Diffusion-weighted MRI is prone to a number of artefacts, including movement between subvolumes in an interleaved acquisition. Affected volumes need to be identified and dealt with before further processing. We use a registration based approach to identify volumes affected by subvolume motion, and demonstrate that a single metric, calculated from all subjects acquired using the same acquisition protocol, is sufficient to reliably identify such volumes. Importantly, the detection threshold is determined from the data itself, and can be applied to multi-shell data.
Preterm- and term-born infants underwent 3T MRI during natural sleep using an MR-compatible incubator with a neonatal head coil. MRI included 30-direction b=1000s/mm2 (DTI) and 64-direction b=2000s/mm2 (HARDI) diffusion MRI. Preterm-born infants were scanned around 30-32 weeks postmenstrual age (preterm-age [PTA] scan) and again around term equivalent age (TEA scan); term-born infants were scanned at TEA only. Five preterm-born and five term-born infants were randomly selected, each diffusion-weighted volume was visually inspected and labelled as containing within-volume motion or not. Individual volumes were divided into odd and even subvolumes and co-registered using rigid registration1. The root mean squared difference between the estimated transformations and the identity matrix was calculated for the registration of odd-to-even and even-to-odd subvolumes. The averaged root mean squared difference per volume was used as within-volume motion index. Within-volume motion indices were calculated separately for volumes manually labelled as containing within-volume motion, and compared to those calculated from volumes labelled as not containing within-volume motion. An acceptable threshold (t) of the within-volume motion index was calculated using the upper inner fence:
t = Q3 + 1.5 * IQR
where Q3 is the third quartile and IQR the inter-quartile range of within-volume motion indices across all volumes. Additionally, the performance of an iteratively calculated threshold was investigated. The iterative threshold was calculated as above, however using only values below the threshold. Thresholds were calculated (i) separately for each participant and diffusion acquisition; (ii) separately for each participant using the combined (“multi-shell”) diffusion acquisition; and (iii) for all participants combined using the combined diffusion acquisition. Performance was assessed by calculating sensitivity, specificity, positive predictive value, and F1 score.

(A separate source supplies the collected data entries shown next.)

/-- A sprite with no 1 bit lands nowhere. -/
theorem landings_replicate_zero (p : Params) (x0 y0 height : Nat) :
    landings p x0 y0 (List.replicate height 0#8) = [] := by
  refine List.eq_nil_iff_forall_not_mem.2 fun uv huv => ?_
  obtain ⟨r, hr, c, -, hbit, -⟩ := mem_landings.1 huv
  rw [List.length_replicate] at hr
  simp [spriteBit, hr] at hbit

/-- Settles O37: there is no place to toggle. -/
theorem zeroSpriteDoesNothing : Obligations.ZeroSpriteDoesNothing := by
  unfold Obligations.ZeroSpriteDoesNothing
  intro p fb x0 y0 height
  rw [drawSprite_eq, landings_replicate_zero]
  rfl

end Sys2Proof.Machine
end
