-- ==== Sys2Proof/Syntax.lean ====
section
/-! DEFINITION. The instructions: one constructor per row of spec/opcode_table.json, in the table's order. The bits no
field reads (30_encoding.md R75) are not part of an instruction; the decoder deals with them. -/

namespace Sys2Proof

/-- A general register id: 3 bits, 0 to 7 (10_state.md R21). PC and COND are named by no field (30_encoding.md R74). -/
abbrev Reg := Fin 8

/-- The 16 opcode values, `ir[15:12]`, as a closed type (30_encoding.md R61, R70). Constructors stand in numeric order;
opcode 0 is the halt sentinel. -/
inductive Opcode where
  | sentinel | add | ld | st | jsr | and | ldr | str | rti | not | ldi | sti | jmp | res | lea | trap
  deriving DecidableEq, Repr

/-- An instruction with its operands. An offset or an immediate is the encoded field, not yet extended (30_encoding.md R73). -/
inductive Instr where
  /-- Opcode 0: the halt sentinel (40_dispatch.md R91). -/
  | sentinel
  /-- BR, the control-transfer unit's operation; never dispatched (43_control.md R130, R131). `conds` is n, z, p. -/
  | br (conds : BitVec 3) (pcOffset9 : BitVec 9)
  /-- ADD, register mode (41_alu.md R100). -/
  | addReg (dr sr1 sr2 : Reg)
  /-- ADD, immediate mode (R101). -/
  | addImm (dr sr1 : Reg) (imm5 : BitVec 5)
  /-- LD (42_load_store.md R111). -/
  | ld (dr : Reg) (pcOffset9 : BitVec 9)
  /-- ST (R112). -/
  | st (sr : Reg) (pcOffset9 : BitVec 9)
  /-- JSRR (43_control.md R135). -/
  | jsrr (baseR : Reg)
  /-- JSR (R134). -/
  | jsr (pcOffset11 : BitVec 11)
  /-- AND, register mode (41_alu.md R102). -/
  | andReg (dr sr1 sr2 : Reg)
  /-- AND, immediate mode (R103). -/
  | andImm (dr sr1 : Reg) (imm5 : BitVec 5)
  /-- LDR (42_load_store.md R115). -/
  | ldr (dr baseR : Reg) (offset6 : BitVec 6)
  /-- STR (R116). -/
  | str (sr baseR : Reg) (offset6 : BitVec 6)
  /-- RTI, a no-op (40_dispatch.md R93). -/
  | rti
  /-- NOT (41_alu.md R104). -/
  | not (dr sr1 : Reg)
  /-- LDI (42_load_store.md R113). -/
  | ldi (dr : Reg) (pcOffset9 : BitVec 9)
  /-- STI (R114). -/
  | sti (sr : Reg) (pcOffset9 : BitVec 9)
  /-- JMP; RET is JMP with BaseR = 7 (43_control.md R132, R133). -/
  | jmp (baseR : Reg)
  /-- RES, a no-op (40_dispatch.md R94). -/
  | res
  /-- LEA (42_load_store.md R117). -/
  | lea (dr : Reg) (pcOffset9 : BitVec 9)
  /-- TRAP x20 (44_trap.md R150). -/
  | trapGetc
  /-- TRAP x21 (R151). -/
  | trapOut
  /-- TRAP x22 (R152). -/
  | trapPuts
  /-- TRAP x23 (R153). -/
  | trapIn
  /-- TRAP x24 (R154). -/
  | trapPutsp
  /-- TRAP x25 (R155). -/
  | trapHalt
  /-- TRAP with a vector outside 0x20 to 0x25 (R156). -/
  | trapInvalid (trapvect8 : BitVec 8)
  deriving DecidableEq, Repr

end Sys2Proof
end

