/-! ## Control transfer (43_control.md) -/

/-- R130: BR, the unit operation, completes in every state; it is taken exactly when a condition bit it selects is set in
COND, and writes only PC. On an instruction word it reads conds from bits 11:9 and the offset from bits 8:0 (R64, R68), and
on the word BR encodes to it is BR with those operands. That it is a unit operation is D2 (log entry 2), and that its opcode
is 0 is D1 (log entry 1). -/
def Obligations.BranchIsTakenOnASelectedCondition : Prop :=
  (∀ (conds : BitVec 3) (off : BitVec 9) s, ∃ t, exec (.br conds off) s = .next t ∧
    JumpsTo (if ∃ k < 3, conds.getLsbD k = true ∧ s.cond.getLsbD k = true then s.pc + sext off else s.pc) s t) ∧
  (∀ (s : State) (ir : Word), exec (.br (ir.extractLsb 11 9) (ir.extractLsb 8 0)) s = .next (brUnit s ir)) ∧
  (∀ (s : State) (conds : BitVec 3) (off : BitVec 9),
    (encode (.br conds off)).toNat = conds.toNat * 2 ^ 9 + off.toNat ∧
      brUnit s (encode (.br conds off)) = s.branch conds off ∧
      exec (.br conds off) s = .next (brUnit s (encode (.br conds off))))

/-- R132, R133: JMP completes in every state at the value of its base register; with BaseR = 7 that is R7. -/
def Obligations.JmpCompletesAtTheBaseRegister : Prop :=
  ∀ b s, ∃ t, exec (.jmp b) s = .next t ∧ JumpsTo (s.reg b) s t

/-- R134, R135, R136: JSR and JSRR complete in every state with the incremented PC in R7, captured before the target is
computed, so that JSRR R7 goes to the return address itself. -/
def Obligations.CallsLinkBeforeTheTarget : Prop :=
  (∀ (off : BitVec 11) s, ∃ t, exec (.jsr off) s = .next t ∧ CallsTo (s.pc + sext off) s t) ∧
  (∀ b s, ∃ t, exec (.jsrr b) s = .next t ∧ CallsTo (if b = 7 then s.pc else s.reg b) s t)

/-! ## The sentinel and the no-ops (40_dispatch.md) -/

/-- R91: the sentinel completes in every state, halting the run; no register, flag or word changes and nothing is emitted
(the last by D14). -/
def Obligations.SentinelHaltsAndChangesNothingElse : Prop :=
  ∀ s, ∃ t, exec .sentinel s = .next t ∧ StopsAs (.halted .sentinel) [] s t

/-- R93, R94: one whole dispatch cycle of any word whose opcode is 8 or 13 only advances PC, modulo 2^16. -/
def Obligations.ReservedOpcodesOnlyAdvancePc : Prop :=
  (∀ s, exec .rti s = .next s ∧ exec .res s = .next s) ∧
  (∀ s : State, s.run = .running → (s.fetch.toNat / 2 ^ 12 = 8 ∨ s.fetch.toNat / 2 ^ 12 = 13) →
    step s = .next { s with pc := BitVec.ofNat 16 ((s.pc.toNat + 1) % 2 ^ 16) })

/-! ## The traps (44_trap.md). That no trap writes R7 is D7. -/

/-- R150: GETC takes the oldest byte into R0; at end of input it gives 0x00FF; with neither supplied the core is blocked
(10_state.md R33, D20). -/
def Obligations.GetcReadsOneByteOrTheEndOrBlocks : Prop :=
  (∀ b rest s, s.input.pending = b :: rest → ∃ t, exec .trapGetc s = .next t ∧
    Reads (BitVec.ofNat 16 b.toNat) { s.input with pending := rest } [] s t) ∧
  (∀ s : State, s.input = ⟨[], true⟩ → ∃ t, exec .trapGetc s = .next t ∧ Reads 0x00FF s.input [] s t) ∧
  (∀ s : State, s.input = ⟨[], false⟩ → exec .trapGetc s = .fault (.blockedOnInput []))
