-- ==== Sys2Proof/Tests/Slice0.lean ====
section
/-! SUPPORT. Tests of the model: the well-formedness checks, a word of every constructor decoded, the spec's vectors
(95_test_vectors.md; the name of a vector is the test's), and a witness for every statement that has hypotheses. Every
expected value is the spec's, none is the model's own answer. -/

namespace Sys2Proof.Tests

open Sys2Proof.Machine

/-! ## Well-formedness -/

theorem test_wf_refuses_a_valid_vector_as_invalid : (Instr.trapInvalid 0x20).wf = false ∧ (Instr.trapInvalid 0x25).wf = false := by
  decide
theorem test_wf_accepts_the_vectors_beside : (Instr.trapInvalid 0x1F).wf = true ∧ (Instr.trapInvalid 0x26).wf = true := by decide
theorem test_br_is_not_dispatched : (Instr.br 0b111 5).wf = true ∧ (Instr.br 0b111 5).dispatched = false := by decide

/-! ## Decoding: words written out field by field from 30_encoding.md R65 to R72 -/

theorem test_decode_sentinel : decodeWord 0b0000_111_000000101 = .sentinel := by decide
theorem test_decode_addReg : decodeWord 0b0001_001_010_0_00_011 = .addReg 1 2 3 := by decide
theorem test_decode_addImm : decodeWord 0b0001_001_010_1_10000 = .addImm 1 2 0b10000 := by decide
theorem test_decode_ld : decodeWord 0b0010_101_100000001 = .ld 5 0b100000001 := by decide
theorem test_decode_st : decodeWord 0b0011_110_011111110 = .st 6 0b011111110 := by decide
theorem test_decode_jsrr : decodeWord 0b0100_0_00_011_000000 = .jsrr 3 := by decide
theorem test_decode_jsr : decodeWord 0b0100_1_10000000011 = .jsr 0b10000000011 := by decide
theorem test_decode_andReg : decodeWord 0b0101_111_000_0_00_100 = .andReg 7 0 4 := by decide
theorem test_decode_andImm : decodeWord 0b0101_000_001_1_01111 = .andImm 0 1 0b01111 := by decide
theorem test_decode_ldr : decodeWord 0b0110_010_001_100000 = .ldr 2 1 0b100000 := by decide
theorem test_decode_str : decodeWord 0b0111_010_110_000001 = .str 2 6 0b000001 := by decide
theorem test_decode_rti : decodeWord 0b1000_000000000000 = .rti := by decide
theorem test_decode_not : decodeWord 0b1001_011_010_111111 = .not 3 2 := by decide
theorem test_decode_ldi : decodeWord 0b1010_010_000000101 = .ldi 2 5 := by decide
theorem test_decode_sti : decodeWord 0b1011_011_111111111 = .sti 3 0x1FF := by decide
theorem test_decode_jmp : decodeWord 0b1100_000_111_000000 = .jmp 7 := by decide
theorem test_decode_res : decodeWord 0b1101_000100100011 = .res := by decide
theorem test_decode_lea : decodeWord 0b1110_101_100000000 = .lea 5 0x100 := by decide
theorem test_decode_traps : [0xF020, 0xF021, 0xF022, 0xF023, 0xF024, 0xF025].map decodeWord =
    [.trapGetc, .trapOut, .trapPuts, .trapIn, .trapPutsp, .trapHalt] := by decide
theorem test_decode_trapInvalid : [0xF000, 0xF01F, 0xF026, 0xF0FF].map decodeWord =
    [.trapInvalid 0x00, .trapInvalid 0x1F, .trapInvalid 0x26, .trapInvalid 0xFF] := by decide
/-- BR's word (R64, R68), which the loop decodes to the sentinel. -/
theorem test_encode_br : encode (.br 0b010 0b111111101) = 0b0000_010_111111101 := by decide

/-- VB4, VE8, VE16, VF26: unread bits do not matter; STRICT_UNUSED_BITS = true refuses them (VB17). -/
theorem test_unread_bits_are_ignored :
    decodeWord 0x105A = decodeWord 0x1042 ∧ decodeWord 0xCE3F = .jmp 0 ∧ decodeWord 0x46FF = .jsrr 3 ∧
      decodeWord 0xFF25 = .trapHalt ∧ decodeWord 0x9040 = .not 0 1 := by decide
theorem test_strict_refuses_unread_bits :
    [0x105A, 0xCE3F, 0x46FF, 0xFF25, 0x9040].map (fun w => (decode true w).toOption) = [none, none, none, none, none] ∧
      (decode true 0x907F).toOption = some (.not 0 1) := by decide

theorem test_decodeTableWord : decodeTableWord 16 0x1283 = some (.addReg 1 2 3) ∧ decodeTableWord 16 0xF01F = some (.trapInvalid 0x1F) := by
  decide

/-! ## Extension, flags and the branch unit -/

/-- S1 and VA1 to VA9. -/
theorem test_sext : [sext 0x0F#5, sext 0x10#5, sext 0x1F#6, sext 0x20#6, sext 0x0FF#9, sext 0x100#9, sext 0x3FF#11, sext 0x400#11] =
    [0x000F, 0xFFF0, 0x001F, 0xFFE0, 0x00FF, 0xFF00, 0x03FF, 0xFC00] := by decide
theorem test_zext : zext8 0xFF = 0x00FF := by decide
/-- S2. -/
theorem test_flags : [0x0000, 0x0001, 0x7FFF, 0x8000, 0xFFFF].map condOf = [2, 1, 1, 4, 4] := by decide
/-- A memory word as characters (20_memory.md R43): VF16's first word. -/
theorem test_bytes_of_a_word : lowByte 0x6948 = 0x48 ∧ highByte 0x6948 = 0x69 := by decide

/-- A state of the tests: reset, with PC, registers and words of memory given. -/
def at_ (pc : Word) (regs : List (Reg × Word)) (words : List (Word × Word)) : State :=
  regs.foldl (fun s r => s.setReg r.1 r.2)
    { State.reset with pc := pc, mem := words.foldl (fun m w => m.write w.1 w.2) State.reset.mem }

/-- One step completes, in a state with a property. -/
def after (s : State) (p : State → Bool) : Bool :=
  match step s with
  | .next t => p t
  | _ => false

theorem exists_of_after {s : State} {p : State → Bool} (h : after s p = true) : ∃ t, step s = .next t ∧ p t = true := by
  unfold after at h
  split at h
  · next t ht => exact ⟨t, ht, h⟩
  · cases h

/-- S5a, S5b, S5c, VE1 to VE5, as (COND, PC, word, PC after). -/
theorem test_branch_unit :
    [(2, 0x3001, 0x0803, 0x3001), (2, 0x3001, 0x0403, 0x3004), (2, 0x3001, 0x05FD, 0x2FFE), (4, 0x3001, 0x0E05, 0x3006),
      (1, 0x3001, 0x0005, 0x3001), (1, 0x3001, 0x03FF, 0x3000), (1, 0x3001, 0x0C05, 0x3001), (2, 0x0000, 0x05FF, 0xFFFF)].all
      (fun v => (brUnit { State.reset with cond := v.1, pc := v.2.1 } v.2.2.1).pc == v.2.2.2) = true := by decide
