-- ==== Sys2Proof/Word.lean ====
section
/-! DEFINITION. The two word types of the machine: the 8-bit byte that every access moves
(20_memory.md R50, R59) and the 16-bit program address (10_state.md R16). -/

namespace Sys2Proof

/-- A byte: the width of every register, operand and memory access. -/
abbrev Byte := BitVec 8

/-- A 16-bit quantity: the program counter, a register pair, a program or data address. -/
abbrev Word := BitVec 16

end Sys2Proof
end

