-- ==== Sys2Proof/Machine/Arithmetic.lean ====
section
/-! DEFINITION. The arithmetic instructions (41_arithmetic.md R160 to R167):
one meaning per encoding form, each over a shared operation of Operands.lean and Ops.lean. -/

namespace Sys2Proof.Machine

/-- `12` ADC r,r (R161). -/
def execAdc_r_r (dst : WReg) (src : WReg) (s : State) : Host.Outcome State Fault Refusal :=
  twoStore aluAdc 2 (.r dst) (.place (.r src)) s

/-- `13` ADC r,Ir (R161). -/
def execAdc_r_Ir (dst : WReg) (src : WReg) (s : State) : Host.Outcome State Fault Refusal :=
  twoStore aluAdc 2 (.r dst) (.place (.ir src)) s

/-- `14` ADC R,R (R161). -/
def execAdc_R_R (dst : Byte) (src : Byte) (s : State) : Host.Outcome State Fault Refusal :=
  twoStore aluAdc 3 (.reg dst) (.place (.reg src)) s

/-- `15` ADC R,IR (R161). -/
def execAdc_R_IR (dst : Byte) (src : Byte) (s : State) : Host.Outcome State Fault Refusal :=
  twoStore aluAdc 3 (.reg dst) (.place (.ireg src)) s

/-- `16` ADC R,IM (R161). -/
def execAdc_R_IM (dst : Byte) (imm : Byte) (s : State) : Host.Outcome State Fault Refusal :=
  twoStore aluAdc 3 (.reg dst) (.imm imm) s

/-- `02` ADD r,r (R162). -/
def execAdd_r_r (dst : WReg) (src : WReg) (s : State) : Host.Outcome State Fault Refusal :=
  twoStore aluAdd 2 (.r dst) (.place (.r src)) s

/-- `03` ADD r,Ir (R162). -/
def execAdd_r_Ir (dst : WReg) (src : WReg) (s : State) : Host.Outcome State Fault Refusal :=
  twoStore aluAdd 2 (.r dst) (.place (.ir src)) s

/-- `04` ADD R,R (R162). -/
def execAdd_R_R (dst : Byte) (src : Byte) (s : State) : Host.Outcome State Fault Refusal :=
  twoStore aluAdd 3 (.reg dst) (.place (.reg src)) s

/-- `05` ADD R,IR (R162). -/
def execAdd_R_IR (dst : Byte) (src : Byte) (s : State) : Host.Outcome State Fault Refusal :=
  twoStore aluAdd 3 (.reg dst) (.place (.ireg src)) s

/-- `06` ADD R,IM (R162). -/
def execAdd_R_IM (dst : Byte) (imm : Byte) (s : State) : Host.Outcome State Fault Refusal :=
  twoStore aluAdd 3 (.reg dst) (.imm imm) s

/-- `A2` CP r,r (R163). -/
def execCp_r_r (dst : WReg) (src : WReg) (s : State) : Host.Outcome State Fault Refusal :=
  twoTest aluCp 2 (.r dst) (.place (.r src)) s

/-- `A3` CP r,Ir (R163). -/
def execCp_r_Ir (dst : WReg) (src : WReg) (s : State) : Host.Outcome State Fault Refusal :=
  twoTest aluCp 2 (.r dst) (.place (.ir src)) s

/-- `A4` CP R,R (R163). -/
def execCp_R_R (dst : Byte) (src : Byte) (s : State) : Host.Outcome State Fault Refusal :=
  twoTest aluCp 3 (.reg dst) (.place (.reg src)) s

/-- `A5` CP R,IR (R163). -/
def execCp_R_IR (dst : Byte) (src : Byte) (s : State) : Host.Outcome State Fault Refusal :=
  twoTest aluCp 3 (.reg dst) (.place (.ireg src)) s

/-- `A6` CP R,IM (R163). -/
def execCp_R_IM (dst : Byte) (imm : Byte) (s : State) : Host.Outcome State Fault Refusal :=
  twoTest aluCp 3 (.reg dst) (.imm imm) s

/-- `00` DEC R (R164). -/
def execDec_R (dst : Byte) (s : State) : Host.Outcome State Fault Refusal :=
  oneStore aluDec 2 (.reg dst) s

/-- `01` DEC IR (R164). -/
def execDec_IR (dst : Byte) (s : State) : Host.Outcome State Fault Refusal :=
  oneStore aluDec 2 (.ireg dst) s

/-- `20` INC R (R165). -/
def execInc_R (dst : Byte) (s : State) : Host.Outcome State Fault Refusal :=
  oneStore aluInc 2 (.reg dst) s

/-- `21` INC IR (R165). -/
def execInc_IR (dst : Byte) (s : State) : Host.Outcome State Fault Refusal :=
  oneStore aluInc 2 (.ireg dst) s

/-- `rE` INC r (R165). -/
def execInc_r (dst : WReg) (s : State) : Host.Outcome State Fault Refusal :=
  oneStore aluInc 1 (.r dst) s

/-- `32` SBC r,r (R166). -/
def execSbc_r_r (dst : WReg) (src : WReg) (s : State) : Host.Outcome State Fault Refusal :=
  twoStore aluSbc 2 (.r dst) (.place (.r src)) s

/-- `33` SBC r,Ir (R166). -/
def execSbc_r_Ir (dst : WReg) (src : WReg) (s : State) : Host.Outcome State Fault Refusal :=
  twoStore aluSbc 2 (.r dst) (.place (.ir src)) s

/-- `34` SBC R,R (R166). -/
def execSbc_R_R (dst : Byte) (src : Byte) (s : State) : Host.Outcome State Fault Refusal :=
  twoStore aluSbc 3 (.reg dst) (.place (.reg src)) s

/-- `35` SBC R,IR (R166). -/
def execSbc_R_IR (dst : Byte) (src : Byte) (s : State) : Host.Outcome State Fault Refusal :=
  twoStore aluSbc 3 (.reg dst) (.place (.ireg src)) s

/-- `36` SBC R,IM (R166). -/
def execSbc_R_IM (dst : Byte) (imm : Byte) (s : State) : Host.Outcome State Fault Refusal :=
  twoStore aluSbc 3 (.reg dst) (.imm imm) s

/-- `22` SUB r,r (R167). -/
def execSub_r_r (dst : WReg) (src : WReg) (s : State) : Host.Outcome State Fault Refusal :=
  twoStore aluSub 2 (.r dst) (.place (.r src)) s

/-- `23` SUB r,Ir (R167). -/
def execSub_r_Ir (dst : WReg) (src : WReg) (s : State) : Host.Outcome State Fault Refusal :=
  twoStore aluSub 2 (.r dst) (.place (.ir src)) s

/-- `24` SUB R,R (R167). -/
def execSub_R_R (dst : Byte) (src : Byte) (s : State) : Host.Outcome State Fault Refusal :=
  twoStore aluSub 3 (.reg dst) (.place (.reg src)) s

/-- `25` SUB R,IR (R167). -/
def execSub_R_IR (dst : Byte) (src : Byte) (s : State) : Host.Outcome State Fault Refusal :=
  twoStore aluSub 3 (.reg dst) (.place (.ireg src)) s

/-- `26` SUB R,IM (R167). -/
def execSub_R_IM (dst : Byte) (imm : Byte) (s : State) : Host.Outcome State Fault Refusal :=
  twoStore aluSub 3 (.reg dst) (.imm imm) s

end Sys2Proof.Machine
end

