-- ==== Sys2Proof/Machine/Cycle.lean ====
section
/-! DEFINITION. The parts of the machine step (60_exceptions.md R230): fetching and running one
instruction (30_encoding.md R110, 20_memory.md R62), waking up (R242, R243), and the step in each
power state. -/

namespace Sys2Proof.Machine

/-! ### Fetch -/

/-- `n` bytes of program memory from `a` up, modulo 65536, given to what follows; a fault at the
first byte out of range (R62). -/
def withProgBytes : Nat → Word → State → (List Byte → Host.Outcome State Fault Refusal) →
    Host.Outcome State Fault Refusal
  | 0, _, _, k => k []
  | n + 1, a, s, k =>
    withProgByte a s fun b => withProgBytes n (a + 1) s fun bs => k (b :: bs)

/-- The decoded instruction at the pc, given to what follows (R110): the first byte fixes the
length or is undefined, then the remaining bytes are read. -/
def withInstr (s : State) (k : Instr → Host.Outcome State Fault Refusal) :
    Host.Outcome State Fault Refusal :=
  withProgByte s.pc s fun b1 =>
    match opLength b1 with
    | none => .fault (.undefinedOpcode b1)
    | some n =>
      withProgBytes n s.pc s fun bs =>
        match decode bs with
        | .instr i => k i
        | .undefinedOpcode b => .fault (.undefinedOpcode b)
        | .truncated => .fault (.undefinedOpcode b1)

/-! ### Wake-up (R243) -/

/-- Whether GIE allows a wake-up: always, or only when set, by WAKE_NEEDS_GIE (R243 (c)). -/
def wakeAllowed (s : State) : Bool := !s.cfg.wakeNeedsGie || s.gie

/-- `wake_idle()`. -/
def wakeIdle (s : State) : Bool := s.irq && wakeAllowed s

/-- `wake_stop()`: an external request, CLKCON.7 = 0. -/
def wakeStop (s : State) : Bool := !s.clkcon.getLsbD 7 && s.irqExt && wakeAllowed s

/-! ### The step in each power state (R230) -/

/-- One instruction, then the time it takes. -/
def runInstruction (es : List EnvEvent) (s : State) : Host.Outcome State Fault Refusal :=
  withInstr s fun i =>
    andThen (exec i s) fun t => .next (elapse s.clkcon (cycles s.cfg i) es t)

/-- One interrupt entry, then the time it takes. -/
def runEntry (es : List EnvEvent) (s : State) : Host.Outcome State Fault Refusal :=
  andThen (interruptEntry s) fun t => .next (elapse s.clkcon s.cfg.entryCycles es t)

/-- RUN: an interrupt is taken at the boundary if GIE and the request line are 1 (R236). -/
def stepRun (es : List EnvEvent) (s : State) : Host.Outcome State Fault Refusal :=
  if s.gie && s.irq then runEntry es s else runInstruction es s

/-- RESET_WAIT: time passes; RUN once BTCNT.4 has risen (R322, R243 (d)). How many periods a step
of the wait lasts is the environment's under both time models, since R272 gives EXACT a number only
after an instruction (DESIGN CHOICE, log 53). -/
def stepWait (es : List EnvEvent) (s : State) : State :=
  let t := elapseBy waitTicks es s
  if t.bt.stable then t.setMode .run else t

/-- IDLE: RUN on a wake-up, else time passes. A wake-up takes no time (R243 (f)). How many periods
a step of IDLE lasts is the environment's under both time models, since R272 gives EXACT a number
only after an instruction (DESIGN CHOICE, log 53). -/
def stepIdle (es : List EnvEvent) (s : State) : State :=
  if wakeIdle s then elapseExact 0 es (s.setMode .run) else elapseFree es s

/-- STOP: the pins may change; on a wake-up the oscillator restarts and the wait for BTCNT.4
begins, BTCNT as it is (R243 (b), (d)). -/
def stepStop (es : List EnvEvent) (s : State) : State :=
  let t := elapseExact 0 es s
  if wakeStop t then { t with mode := .resetWait, bt := { t.bt with stable := false } } else t

/-- A reset: no time passes, the pins may change (R230, R322). -/
def stepReset (src : ResetSource) (es : List EnvEvent) (s : State) : State :=
  elapseExact 0 es (doReset src s)

/-- The step with a given input (R230). -/
def stepWith (inp : StepInput) (s : State) : Host.Outcome State Fault Refusal :=
  match resetRequest inp.powerOn s with
  | some src => .next (stepReset src inp.events s)
  | none =>
    match s.mode with
    | .resetWait => .next (stepWait inp.events s)
    | .run => stepRun inp.events s
    | .idle => .next (stepIdle inp.events s)
    | .stop => .next (stepStop inp.events s)

/-! ### Placing an instruction -/

/-- Bytes placed in program memory from `a` up, modulo 65536. -/
def placeProg : Word → List Byte → State → State
  | _, [], s => s
  | a, b :: bs, s =>
    placeProg (a + 1) bs { s with prog := cellWrite progDefault s.prog a.toNat b }

/-- A state whose very next step runs the instruction at the pc: RUN mode, no reset requested, no
environment input left that asks for one, and no interrupt taken first (log 33). -/
def readyToRun (s : State) : State :=
  { s with
    mode := .run
    inputs := []
    bt := { s.bt with request := false }
    pins := { s.pins with vddLow := false, resetSeen := false, p1 := s.pins.p1 ||| 0x4 }
    sym := if s.irq then (s.setGie false).sym else s.sym }

end Sys2Proof.Machine
end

The percentage of volumes affected by motion (manual labelling), and within-volume motion indices observed in volumes with or without motion, is presented in Table 1. DTI data had more motion than HARDI data at all time points, likely due to either (i) DTI data being acquired after HARDI data, at which time the infants may have been more unsettled; and/or (ii) the higher signal to noise of the diffusion weighted images of the DTI data compared to the HARDI data, making it easier to visually identify volumes with motion for the DTI data. Within-volume motion indices of volumes without motion were consistent between DTI and HARDI, between time points, and between participant groups. Within-volume motion indices of volumes with motion were significantly higher, and had a wider spread.
The performance of the simple and iterative thresholds is reported in Tables 2. For single-shell data, the simple thresholds were markedly higher and more variable than iterative thresholds. Sensitivity was markedly increased for iterative thresholds, while specificity was slightly reduced, the positive predictive value was reduced, and F1 score was slightly increased. For multi-shell data, the difference between simple and iterative thresholds was only small, and very few differences are seen in sensitivity, specificity, positive predictive value and F1 score.
Because thresholds were similar across participants, it is reasonable to assume that a single threshold, calculated from all datasets together, could be used. This may be particularly useful for detecting motion on individual datasets that are heavily affected by motion: in those severe cases, the value of the obtained threshold (based on the individual dataset) might be artificially increased due to the increased presence of motion. The calculated simple threshold was 1.11, while the iterative threshold was 1.08 (example detection shown in Figure 2). The methods performed only slightly differently in terms of sensitivity and specificity, however the simple threshold performed better in terms of positive predictive value and F1 score.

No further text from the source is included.